Black Sea Bass. I was there Saturday and Sunday.


----------



## SmoothLures (Feb 13, 2008)

gaffalot said:


> Black Sea Bass. I was there Saturday and Sunday.


Keepers? Bait?


----------



## murrellsqueen (Apr 3, 2013)

1/500 ratio ................try this number for Black bass N33 29.820 W78 47.580, otherwise your wasting your time at 3 mile for bsb


----------



## SpringmaidKeith (Jun 30, 2013)

murrellsqueen said:


> small everything at 3 mile for the most part! another 10 miles out he would do a lot better


I talked with a coworker today who grew up in Murrells Inlet & also said something about the 10 mile reef would be better. This must be the one he ment. Thanks, K


----------



## murrellsqueen (Apr 3, 2013)

nope, 10 mile will be the same results as 3 mile ...

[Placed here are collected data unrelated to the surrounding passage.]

/-- 17_power_startup_reset.md, 15_host_interface.md: PERST holds the module's host interface in reset until it is released; the link
rises only where it may, with a speed and a width that exist, and shows them; a width below 8 is DEGRADED. A start-up step that
does not end halts start-up with its code: step 2 with PWR_TINDER, step 4 with PWR_RAIL after 37,500 stokes; a host link that
does not train in 12,500,000 stokes is given up. -/
def Obligations.StartUpAndHostLink : Prop :=
  (∀ (s : State),
    (s.pwr.phase ≠ .off → exec (.pcieReset .perst) s = .next (s.pcieReset true).progress) ∧
    (s.pwr.phase = .off → exec (.pcieReset .perst) s = .next { s with pwr := { s.pwr with perst := true } }) ∧
    (s.pwr.perst = false → exec .perstRelease s = .next s) ∧
    (s.pwr.perst = true → s.pwr.phase = .ready → s.powerState ≤ 2 →
      ∃ t, exec .perstRelease s = .next t ∧ t.pwr.perst = false ∧ t.pwr.training = true ∧ t.get Reg.PWR_STATUS_STEP = 8 ∧
        t.mem = s.mem ∧ s.WordsKept t [Reg.PWR_STATUS_STEP.off]) ∧
    (∀ (v : Fin 8) (w : BitVec 5), s.linkMayRise = true → v.val ≠ 0 → w.toNat ∈ [1, 2, 4, 8, 16] → s.pwr.phase = .ready →
      ∃ t, exec (.pcieLinkUp v w) s = .next t ∧ t.isSet Reg.HIF_LINK_UP = true ∧ t.get Reg.HIF_LINK_SPEED = v.val ∧
        t.get Reg.HIF_LINK_WIDTH = w.toNat ∧ (t.isSet Reg.HIF_LINK_DEGRADED = true ↔ w.toNat < 8) ∧
        (t.isSet Reg.HIF_LINK_FLIT = true ↔ 6 ≤ v.val) ∧ t.pwr.training = false ∧ s.WordsKept t [Reg.HIF_LINK_UP.off]) ∧
    (∀ (v : Fin 8) (w : BitVec 5), s.linkMayRise = false → exec (.pcieLinkUp v w) s = .next s)) ∧
  (∀ (s : State),
    (s.pwr.phase = .stuck → s.get Reg.PWR_STATUS_STEP = 2 → exec .startupStepTimeout s = .next (s.halt pwrTinder 2)) ∧
    (s.pwr.phase = .stuck → s.get Reg.PWR_STATUS_STEP ≠ 2 →
      exec .startupStepTimeout s = .next (if s.pwr.began + 37500 ≤ s.now then s.halt pwrRail 4 else s)) ∧
    (s.pwr.phase = .ready → s.pwr.training = true → s.pwr.began + 12500000 ≤ s.now →
      exec .startupStepTimeout s = .next ({ s with pwr := { s.pwr with training := false } }.startFail pwrPcie 8 0)) ∧
    (s.pwr.phase = .ready → s.pwr.training = false → exec .startupStepTimeout s = .next s) ∧
    (∀ code step, (s.halt code step).isSet Reg.PWR_STATUS_HALTED = true ∧ (s.halt code step).pwr.phase = .halted))

/-- 17_power_startup_reset.md: A power state request before READY gives PWR_STATE, without a session SEC_ROLE, and above 3
PWR_STATE; a cap outside its bounds gives PWR_CAP and is not stored. Each evaluation of the governor moves the voltage towards
the least of VMAX, the cap's and the temperature's voltage, never out of 600 to 900 mV where that is where it stood, and never
by more than 10 mV. A main supply fault raises its event, is recorded and puts the module into P3; a thermal trip does so with
PWR_THERMAL and latches THERM; loss of the auxiliary supply blanks the module. -/
def Obligations.PowerAndSupplies : Prop :=
  (∀ (s : State) (v : BitVec 64), s.pwr.phase ≠ .off →
    (s.isSet Reg.PWR_STATUS_READY = false → exec (.powerStateRequest v) s = .next (s.pwrErr pwrState s.errStep).progress) ∧
    (s.isSet Reg.PWR_STATUS_READY = true → s.sec.sessions = [] →
      exec (.powerStateRequest v) s = .next (s.pwrErr secRole 0).progress) ∧
    (s.isSet Reg.PWR_STATUS_READY = true → s.sec.sessions ≠ [] → s.powerState = 0 → bits v.toNat 0 3 = 0 →
      exec (.powerStateRequest v) s = .next ((s.put Reg.PWR_CTL_TARGET 0).towardTarget 0).progress) ∧
    (s.isSet Reg.PWR_STATUS_READY = true → s.sec.sessions ≠ [] → 3 < bits v.toNat 0 3 →
      exec (.powerStateRequest v) s = .next ((s.put Reg.PWR_CTL_TARGET (bits v.toNat 0 3)).pwrErr pwrState 0).progress) ∧
    (s.get Reg.SEC_BOUNDS_PCAP_MIN ≤ bits v.toNat 0 16 → bits v.toNat 0 16 ≤ s.get Reg.SEC_GUARD_POLICY_PCAP →
      ∃ t, exec (.capWrite v) s = .next t ∧ t.get Reg.PWR_CAP_CAP = bits v.toNat 0 16 % 2 ^ Reg.PWR_CAP_CAP.w ∧
        t = { s with regs := t.regs } ∧ s.WordsKept t [Reg.PWR_CAP_CAP.off]) ∧
    ((bits v.toNat 0 16 < s.get Reg.SEC_BOUNDS_PCAP_MIN ∨ s.get Reg.SEC_GUARD_POLICY_PCAP < bits v.toNat 0 16) →
      exec (.capWrite v) s = .next (s.pwrErr pwrCap s.errStep))) ∧
  (∀ (s : State) (g : PowerReading), s.pwr.phase ≠ .off → s.pwr.govAt ≤ s.now →
    (∃ t, exec (.governorEvaluation g) s = .next t) ∧
    (∀ v target, 600 ≤ v → v ≤ 900 → target ≤ 900 →
      600 ≤ nextVoltage v target ∧ nextVoltage v target ≤ 900 ∧ nextVoltage v target ≤ v + 5 ∧ v ≤ nextVoltage v target + 10)) ∧
  (∀ (s : State),
    (∀ c, s.powered = true → exec (.mainSupplyFault c) s =
      .next (((s.raise 1 0x09 0xFFFF (supplyCode c) 0).pwrErr (supplyCode c) s.errStep).enterP3)) ∧
    (∀ c, s.powered = false → exec (.mainSupplyFault c) s = .next s) ∧
    (s.pwr.phase ≠ .off → ∃ t, exec .auxSupplyLoss s = .next t ∧ t.sec.sessions = [] ∧ t.embers = [] ∧ t.hearths = [] ∧
      t.get Reg.PWR_STATUS_PSTATE = 4) ∧
    (∀ x i, s.powered = false → s.powerState = 3 → ∃ t, exec (.thermalTrip x i) s = .next t ∧ t.pwr.thermTrip = true ∧ t.pwr.hot = true) ∧
    (∀ (d : Fin 8), s.powered = true → s.powerState ≤ 1 → d.val ∉ s.pwr.diesOff →
      exec (.computeRailFault d) s = .next (s.dieOff d 0)) ∧
    (∀ (d : Fin 8), d.val ∈ s.pwr.diesOff → exec (.computeRailFault d) s = .next s))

the bigger bsb don't hang in 45 ft of water this time of year.......unless its in December, and its still going to be 300/1 keepers.....

the kings will start to show up in about 2 weeks....These inshore reefs need to be blown out for them to really start to produce again....we need a really good hurricane to blow the sediment off the near shore structure..

as it stands now in the 30 -50 ft range.."as far as bottom fishing goes"..its a meat pull....Spanish and small blues are going to be the ticket for the next 2 weeks off the pier and beach or just trolling the beach between garden city and surfside beach pier,

.....we had a cold winter folks....I saw schools of glass minnows yesterday...and today I saw some big pods of green backs in the inlet......but couldn't buy a bite!!!! and there was nothing busting them.......this will be and UN usual season to say the least...............


----------



## SpringmaidKeith (Jun 30, 2013)

Thanks, murrellsqueen, this is good info for us who hear about these reefs but only fish the beach or piers. This is why I love this forum, Fish On everyone, K


----------



## SmoothLures (Feb 13, 2008)

Thanks a bunch. I think Spanish are gonna be our main target.


----------



## cutbait91 (Nov 9, 2009)

um there is a lot of good fishing at 3 mile just not black bass, you got go at least 35 miles before you catch good number of keepers.


----------